* [Record extracts]
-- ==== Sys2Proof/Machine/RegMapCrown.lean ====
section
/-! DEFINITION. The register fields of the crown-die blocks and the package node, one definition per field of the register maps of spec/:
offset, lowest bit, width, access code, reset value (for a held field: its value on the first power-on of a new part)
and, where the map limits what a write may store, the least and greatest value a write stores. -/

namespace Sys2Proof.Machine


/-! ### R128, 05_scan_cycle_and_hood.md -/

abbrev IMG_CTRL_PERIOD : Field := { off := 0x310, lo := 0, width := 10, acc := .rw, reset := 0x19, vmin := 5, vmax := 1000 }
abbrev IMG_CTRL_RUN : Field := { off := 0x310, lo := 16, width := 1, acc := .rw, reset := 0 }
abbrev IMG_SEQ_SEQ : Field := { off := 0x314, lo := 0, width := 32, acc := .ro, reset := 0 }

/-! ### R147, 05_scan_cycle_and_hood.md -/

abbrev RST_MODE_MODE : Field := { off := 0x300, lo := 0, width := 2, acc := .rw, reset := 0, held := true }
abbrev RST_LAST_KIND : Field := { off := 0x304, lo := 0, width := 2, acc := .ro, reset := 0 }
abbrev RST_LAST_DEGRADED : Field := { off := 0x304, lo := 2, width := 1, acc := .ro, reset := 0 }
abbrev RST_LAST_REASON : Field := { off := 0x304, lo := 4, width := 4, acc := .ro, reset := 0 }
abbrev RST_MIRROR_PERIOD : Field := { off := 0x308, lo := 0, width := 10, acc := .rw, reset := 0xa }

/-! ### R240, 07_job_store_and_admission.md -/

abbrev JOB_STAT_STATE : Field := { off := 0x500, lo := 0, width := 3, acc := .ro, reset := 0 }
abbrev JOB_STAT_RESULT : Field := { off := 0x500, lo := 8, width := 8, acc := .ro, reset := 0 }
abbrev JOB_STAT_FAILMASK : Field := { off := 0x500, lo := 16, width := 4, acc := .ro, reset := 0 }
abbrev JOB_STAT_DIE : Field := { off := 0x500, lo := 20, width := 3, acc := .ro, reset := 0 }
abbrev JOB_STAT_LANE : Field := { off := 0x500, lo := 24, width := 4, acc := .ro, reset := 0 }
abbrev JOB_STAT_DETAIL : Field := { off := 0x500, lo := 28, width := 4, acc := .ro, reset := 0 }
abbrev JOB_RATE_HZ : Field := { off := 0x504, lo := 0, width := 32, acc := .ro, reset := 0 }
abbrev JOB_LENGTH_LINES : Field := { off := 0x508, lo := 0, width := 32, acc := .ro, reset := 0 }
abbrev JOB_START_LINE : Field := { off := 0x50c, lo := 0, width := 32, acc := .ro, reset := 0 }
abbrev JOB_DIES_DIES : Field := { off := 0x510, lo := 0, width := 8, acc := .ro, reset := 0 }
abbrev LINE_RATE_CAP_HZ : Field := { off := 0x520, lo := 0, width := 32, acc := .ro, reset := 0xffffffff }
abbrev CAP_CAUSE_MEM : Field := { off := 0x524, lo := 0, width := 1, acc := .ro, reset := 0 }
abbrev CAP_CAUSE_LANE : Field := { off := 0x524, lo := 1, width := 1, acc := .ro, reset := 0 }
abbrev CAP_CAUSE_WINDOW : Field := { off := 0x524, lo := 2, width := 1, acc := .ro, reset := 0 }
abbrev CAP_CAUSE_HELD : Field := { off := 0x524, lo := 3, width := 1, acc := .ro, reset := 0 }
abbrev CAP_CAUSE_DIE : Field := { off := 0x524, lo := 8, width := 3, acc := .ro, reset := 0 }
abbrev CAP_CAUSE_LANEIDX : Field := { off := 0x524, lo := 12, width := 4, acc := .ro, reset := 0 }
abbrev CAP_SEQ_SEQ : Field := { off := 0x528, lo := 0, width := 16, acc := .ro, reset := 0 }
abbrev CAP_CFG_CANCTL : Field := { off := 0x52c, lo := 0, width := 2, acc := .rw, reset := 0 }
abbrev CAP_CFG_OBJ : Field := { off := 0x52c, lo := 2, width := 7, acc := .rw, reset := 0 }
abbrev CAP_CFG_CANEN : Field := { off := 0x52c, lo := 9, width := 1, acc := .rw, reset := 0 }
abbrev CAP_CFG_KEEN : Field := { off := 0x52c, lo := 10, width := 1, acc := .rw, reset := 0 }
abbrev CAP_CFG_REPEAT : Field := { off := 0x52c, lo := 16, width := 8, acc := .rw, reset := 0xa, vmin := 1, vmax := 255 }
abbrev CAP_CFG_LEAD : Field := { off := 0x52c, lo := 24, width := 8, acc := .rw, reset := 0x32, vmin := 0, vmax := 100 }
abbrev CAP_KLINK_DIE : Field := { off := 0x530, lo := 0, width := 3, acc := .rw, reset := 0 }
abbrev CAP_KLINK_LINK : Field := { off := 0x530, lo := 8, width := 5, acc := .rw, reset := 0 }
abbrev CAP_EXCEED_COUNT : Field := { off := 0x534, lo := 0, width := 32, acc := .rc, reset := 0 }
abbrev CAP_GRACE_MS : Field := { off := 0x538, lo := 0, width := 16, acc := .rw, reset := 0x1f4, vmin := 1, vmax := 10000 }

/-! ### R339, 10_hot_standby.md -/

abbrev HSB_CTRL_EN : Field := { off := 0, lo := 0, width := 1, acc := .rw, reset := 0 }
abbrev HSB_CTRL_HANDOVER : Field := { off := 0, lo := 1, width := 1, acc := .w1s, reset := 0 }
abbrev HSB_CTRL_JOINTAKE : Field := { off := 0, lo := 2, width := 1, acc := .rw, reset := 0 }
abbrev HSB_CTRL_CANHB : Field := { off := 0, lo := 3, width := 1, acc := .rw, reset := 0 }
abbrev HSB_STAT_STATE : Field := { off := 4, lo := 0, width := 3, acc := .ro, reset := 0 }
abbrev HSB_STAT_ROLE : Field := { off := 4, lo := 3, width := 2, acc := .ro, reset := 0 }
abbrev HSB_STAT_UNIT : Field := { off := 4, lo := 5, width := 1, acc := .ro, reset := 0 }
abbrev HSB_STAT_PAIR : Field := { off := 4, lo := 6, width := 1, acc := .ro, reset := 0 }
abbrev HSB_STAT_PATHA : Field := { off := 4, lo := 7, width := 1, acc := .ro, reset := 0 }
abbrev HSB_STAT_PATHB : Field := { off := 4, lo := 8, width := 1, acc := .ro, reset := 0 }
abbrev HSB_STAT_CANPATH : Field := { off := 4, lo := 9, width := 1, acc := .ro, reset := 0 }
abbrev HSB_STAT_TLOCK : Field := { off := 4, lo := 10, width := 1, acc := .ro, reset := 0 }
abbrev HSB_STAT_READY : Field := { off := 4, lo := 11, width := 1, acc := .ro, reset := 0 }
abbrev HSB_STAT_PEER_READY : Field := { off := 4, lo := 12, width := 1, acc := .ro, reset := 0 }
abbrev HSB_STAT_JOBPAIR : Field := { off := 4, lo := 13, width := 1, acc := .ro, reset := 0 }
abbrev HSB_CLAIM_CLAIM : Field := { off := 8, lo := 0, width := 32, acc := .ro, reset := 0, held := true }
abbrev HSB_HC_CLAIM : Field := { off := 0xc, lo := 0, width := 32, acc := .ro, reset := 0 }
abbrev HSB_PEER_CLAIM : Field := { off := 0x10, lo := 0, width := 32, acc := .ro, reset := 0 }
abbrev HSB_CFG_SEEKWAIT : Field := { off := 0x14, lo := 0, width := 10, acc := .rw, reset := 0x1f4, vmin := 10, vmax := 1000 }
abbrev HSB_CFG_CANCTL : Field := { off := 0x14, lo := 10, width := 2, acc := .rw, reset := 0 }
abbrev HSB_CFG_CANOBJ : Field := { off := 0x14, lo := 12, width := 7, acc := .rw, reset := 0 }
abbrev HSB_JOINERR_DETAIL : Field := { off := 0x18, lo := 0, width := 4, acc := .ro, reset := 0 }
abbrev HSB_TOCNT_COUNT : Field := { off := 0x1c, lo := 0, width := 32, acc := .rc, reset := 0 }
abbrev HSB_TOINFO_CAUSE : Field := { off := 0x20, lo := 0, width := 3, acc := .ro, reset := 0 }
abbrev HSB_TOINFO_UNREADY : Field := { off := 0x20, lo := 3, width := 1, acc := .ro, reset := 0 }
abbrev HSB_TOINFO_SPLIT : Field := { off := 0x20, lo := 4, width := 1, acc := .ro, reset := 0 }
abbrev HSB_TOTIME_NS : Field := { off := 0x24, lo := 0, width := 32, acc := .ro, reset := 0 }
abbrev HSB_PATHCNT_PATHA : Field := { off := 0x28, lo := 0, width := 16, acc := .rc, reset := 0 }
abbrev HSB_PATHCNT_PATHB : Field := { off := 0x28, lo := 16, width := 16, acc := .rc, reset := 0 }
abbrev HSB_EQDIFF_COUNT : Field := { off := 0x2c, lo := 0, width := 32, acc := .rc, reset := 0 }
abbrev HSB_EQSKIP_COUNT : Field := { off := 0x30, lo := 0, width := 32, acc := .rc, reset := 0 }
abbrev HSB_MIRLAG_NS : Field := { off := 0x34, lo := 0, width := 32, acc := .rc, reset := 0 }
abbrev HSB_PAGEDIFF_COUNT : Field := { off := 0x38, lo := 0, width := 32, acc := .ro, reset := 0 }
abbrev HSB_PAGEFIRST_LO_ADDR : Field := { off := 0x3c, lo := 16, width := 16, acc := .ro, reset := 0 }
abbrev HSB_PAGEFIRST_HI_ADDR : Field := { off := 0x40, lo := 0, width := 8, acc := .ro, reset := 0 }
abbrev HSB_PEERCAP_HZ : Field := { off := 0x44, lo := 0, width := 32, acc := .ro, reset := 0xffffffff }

* [Task item] To answer, copy each line from the material above that has the word "vmax".

* [Solution below]
abbrev IMG_CTRL_PERIOD : Field := { off := 0x310, lo := 0, width := 10, acc := .rw, reset := 0x19, vmin := 5, vmax := 1000 }
abbrev CAP_CFG_REPEAT : Field := { off := 0x52c, lo := 16, width := 8, acc := .rw, reset := 0xa, vmin := 1, vmax := 255 }
abbrev CAP_CFG_LEAD : Field := { off := 0x52c, lo := 24, width := 8, acc := .rw, reset := 0x32, vmin := 0, vmax := 100 }
abbrev CAP_GRACE_MS : Field := { off := 0x538, lo := 0, width := 16, acc := .rw, reset := 0x1f4, vmin := 1, vmax := 10000 }
abbrev HSB_CFG_SEEKWAIT : Field := { off := 0x14, lo := 0, width := 10, acc := .rw, reset := 0x1f4, vmin := 10, vmax := 1000 }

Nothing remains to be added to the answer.